The compelling reason to go with a bunch of small machines instead of a couple big machines is resource isolation (e.g. enforcing memory/disk/CPU quotas for specific applications). It's definitely possible to do this on an OS process level (i.e. by applying those quotas to the BEAM processes), but if you're already using something like Kubernetes, no reason to not use that particular hammer to smack that particular nail.
You can use Docker to provide a common/consistent base on which you'd build the nodes running your OTP applications. If you have zero non-OTP dependencies, then this is overkill (you'd be better off deploying directly to some server, be it a VM or bare-metal, and managing configuration/deployment on that level), but most real-world applications do have other Dockerizable dependencies (databases come to mind, though there's ongoing debate on whether or not putting Postgres in a Docker container is actually smart). Also, using Docker to abstract the runtime environment for BEAM does help considerably with deployment to various PaaS platforms (e.g. Heroku, Bluemix, Elastic Beanstalk, etc.).

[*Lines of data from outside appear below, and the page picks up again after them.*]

/-- The Kite link (R374-R401). Buckets are numbered 3 × sub-band + class; `txs` are the frame on air and one decided to follow it;
`committed` is the elapsed tick from which the part decides again; `rxChannel` the channel it listens on; `frameHt` the HT of the
superframe in progress; `dropSeen` the counters that the last EV_KITE_RX_DROP reported; `rampDown` an abort's ramp-down: the elapsed tick
of its start and the level of KPA_RAMP it falls from; `hopAt` the elapsed tick of its end, on which the KSYN hops (R93). -/
structure Kite where
  cfg : Option KiteBlock := none
  pending : Option KitePending := none
  sessions : List (Nat × KiteSession) := []
  buckets : List (Nat × Bucket) := []
  vtime : List Nat := [0, 0, 0]
  txs : List KiteTx := []
  committed : Nat := 0
  demods : List Demod := List.replicate 8 {}
  rxChannel : Option Nat := none
  blindUntil : Nat := 0
  counters : List Nat := List.replicate 16 0
  dropAt : Option Nat := none
  dropSeen : List Nat := List.replicate 16 0
  frameHt : Nat := 0
  rampDown : Option (Nat × Nat) := none
  hopAt : Option Nat := none
deriving DecidableEq, Repr

/-! ## Audio ports (15) -/

/-- Port states (R407). -/
inductive PortState where
  | idle | lead | run | hazard | stalled | trail
deriving DecidableEq, Repr

/-- An audio port's configuration (Table AUD-1, R402). -/
structure PortCfg where
  format : Nat
  slave : Bool
  slots : Nat
  bits : Nat
  clkLead : Nat
  clkTrail : Nat
  mclk : Nat
deriving DecidableEq, Repr

/-- What the clock start of a port start found (R409, R410): it leads, the port was not IDLE, or a stop came in the lead. -/
inductive StartVerdict where
  | lead | busy | aborted
deriving DecidableEq, Repr

/-- A port start whose clock start has come (R408): the HT of its first data frame, and its command once its tick has come. -/
structure PortStart where
  verdict : StartVerdict
  due : Nat
  job : Option (Desc × Origin) := none
deriving DecidableEq, Repr

/-- A slot pair of a port (R411): its flow (none once that has left it), the presentation delay in ticks fixed at the first record
staged, and the τ of the last sample presented. -/
structure SlotPair where
  pair : Nat
  flow : Option Nat
  delay : Option Int := none
  last : Option Int := none
deriving DecidableEq, Repr

/-- What a slot pair carries in a frame (R405, R411): sample `index` of the record `seq` of a flow, with its 24-bit words as far as they are
known; `mono` sends it in both slots. (DESIGN CHOICE, log 13) -/
structure PairOut where
  pair : Nat
  flow : Nat
  seq : Nat
  index : Nat
  mono : Bool
  words : List Int := []
deriving DecidableEq, Repr
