-- ==== Sys2Proof/Machine/Front.lean ====
section
/-! DEFINITION. The front end (R97-R128, R500): antenna power, external gain, the band levellers, clipping, the accessory pins
and the accessory bus. -/

namespace Sys2Proof.Machine

/-! ## Shared by the functions of HALF_SETUP (R500) -/

/-- Functions 0 to 3 name a fitted half (order 1 of R500). -/
def setupHalf (h : Nat) (m : Part) : Bool := decide (h < halvesFitted m)

/-- Half B of a SHARED pair is named (order 2 of R500, R26). -/
def sharedB (h : Nat) (m : Part) : Bool := decide (h % 2 = 1) && sharedPair h m

/-- The half is FENCED. -/
def isFenced (h : Nat) (m : Part) : Bool := decide ((half h m).mode = .fenced)

/-- The half is PARKED. -/
def isParked (h : Nat) (m : Part) : Bool := decide ((half h m).mode = .parked)

/-- The half is powered: neither FENCED nor PARKED. -/
def isLive (h : Nat) (m : Part) : Bool := !(isFenced h m || isParked h m)

/-- Orders 1 to 4 of R500 for LEVELLER, ANTPWR and EXT_GAIN. -/
def setupStatus (h : Nat) (bad : Bool) (m : Part) : Nat :=
  firstStatus [
    (!setupHalf h m, stBadParam), (sharedB h m, stBadParam), (isFenced h m, stFenced), (bad, stBadParam)]

/-! ## Bands (R108-R117) -/

/-- A band of a half. -/
def bandAt (h b : Nat) (m : Part) : Band := (half h m).bands.getD b {}

/-- Change one band. -/
def onBand (h b : Nat) (f : Band → Band) (m : Part) : Part := onHalf h (fun x => { x with bands := x.bands.modify b f }) m

/-- The half's levellers are frozen (R114). -/
def levFrozen (h : Nat) (m : Part) : Bool :=
  (tile (halfTile h) m).switch.isSome || (half h m).cal.run.isSome || m.power.brace.isSome || !isLive h m

/-- The attenuation that a band will have once every announced step has landed. -/
def Band.target (b : Band) : Nat := (b.steps.getLast?).elim b.atten LevStep.atten

/-- The landing tick of the band's latest step, landed or announced. -/
def Band.latest (b : Band) : Option Nat := ((b.steps.getLast?).map LevStep.landing).or b.lastLanding

/-- The landing tick of a step that would land on `wanted`: 32 ticks after the band's latest step when that lies less than 32
ticks before (R112, R113). -/
def Band.landing (b : Band) (wanted : Nat) : Nat :=
  match b.latest with
  | some l => if wanted < l + 32 then l + 32 else wanted
  | none => wanted

/-- Announce a step to `atten` (R112). -/
def Band.announce (atten wanted : Nat) (b : Band) : Band :=
  { b with steps := b.steps ++ [{ landing := b.landing wanted, atten := atten }] }

/-- Land the band's next step when its tick has come (R115): the dwell restarts (R111), and the step is counted (R124). -/
def Band.land (now : Nat) (b : Band) : Band :=
  match b.steps with
  | [] => b
  | s :: rest =>
    if now < s.landing then b
    else
      { b with
        atten := s.atten, lastDelta := (s.atten : Int) - b.atten, lastLanding := some s.landing, steps := rest,
        belowSince := now,
        stepsUp := b.stepsUp + (if s.atten < b.atten then 1 else 0),
        stepsDown := b.stepsDown + (if b.atten < s.atten then 1 else 0) }

/-- The halves whose bands take the steps that half `h` decides: in a SHARED pair half B takes half A's, unless its own
leveller is frozen (R127). -/
def stepHalves (h : Nat) (m : Part) : List Nat :=
  if sharedPair h m && decide (h % 2 = 0) && !levFrozen (halfB h) m then [h, halfB h] else [h]

/-- Announce a step of band `b` on every half that takes it. -/
def announceStep (h b atten wanted : Nat) (m : Part) : Part :=
  (stepHalves h m).foldl (fun m k => onBand k b (Band.announce atten wanted) m) m

/-- Half B of a SHARED pair takes half A's attenuation and announced steps: at formation, and after a freeze of its own (R127). How B
catches up when its own freeze ends the spec does not say: the model takes A's attenuation and steps at once, with no announcement.
(DESIGN CHOICE, log 20) -/
def followShared (h : Nat) (m : Part) : Part :=
  if sharedPair h m && !levFrozen (halfB h) m then
    let a := (half (halfA h) m).bands
    onHalf (halfB h) (fun x => { x with bands := x.bands.zipWith (fun y z => { y with
      atten := z.atten, steps := z.steps, lastLanding := z.lastLanding, lastDelta := z.lastDelta }) a }) m
  else m

/-- A band's announced steps are cancelled by a freeze (R89, R114). A MANUAL step announced before the freeze is taken again after it,
as one recorded during the freeze is; the spec speaks only of the latter. (DESIGN CHOICE, log 20) -/
def Band.freeze (b : Band) : Band :=
  { b with manualPending := b.manualPending || (decide (b.mode = .manual) && !b.steps.isEmpty), steps := [] }

/-- A freeze begins (R89, R114, R136): every announced step is cancelled, in a SHARED pair half A's on half B too, whose bands take only
the steps that land on half A (R127). -/
def freezeBands (h : Nat) (m : Part) : Part :=
  let m := onHalf h (fun x => { x with bands := x.bands.map Band.freeze }) m
  if sharedPair h m && decide (h % 2 = 0) then
    onHalf (halfB h) (fun x => { x with bands := x.bands.map fun b => { b with steps := [] } }) m
  else m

Personally, I lean toward a couple big servers dedicated to BEAM instances (running all the OTP apps), and a couple big servers dedicated to some SQL database (usually Postgres). Whether you maintain those servers as Docker containers or EC2 instances or DO droplets or physical servers is an implementation detail that doesn't really matter that much as long as it works and it's easy for you (or your DevOps / sysadmin teams) to maintain.
On that note: I don't think it makes sense to have a bunch of little containerized microservices each running a separate BEAM and a separate set of OTP applications. OTP already takes care of that sort of orchestration, and OTP applications already are (or can be) microservices. Just throw 'em all into a big server and let BEAM's scheduler and OTP's supervision model do their jobs.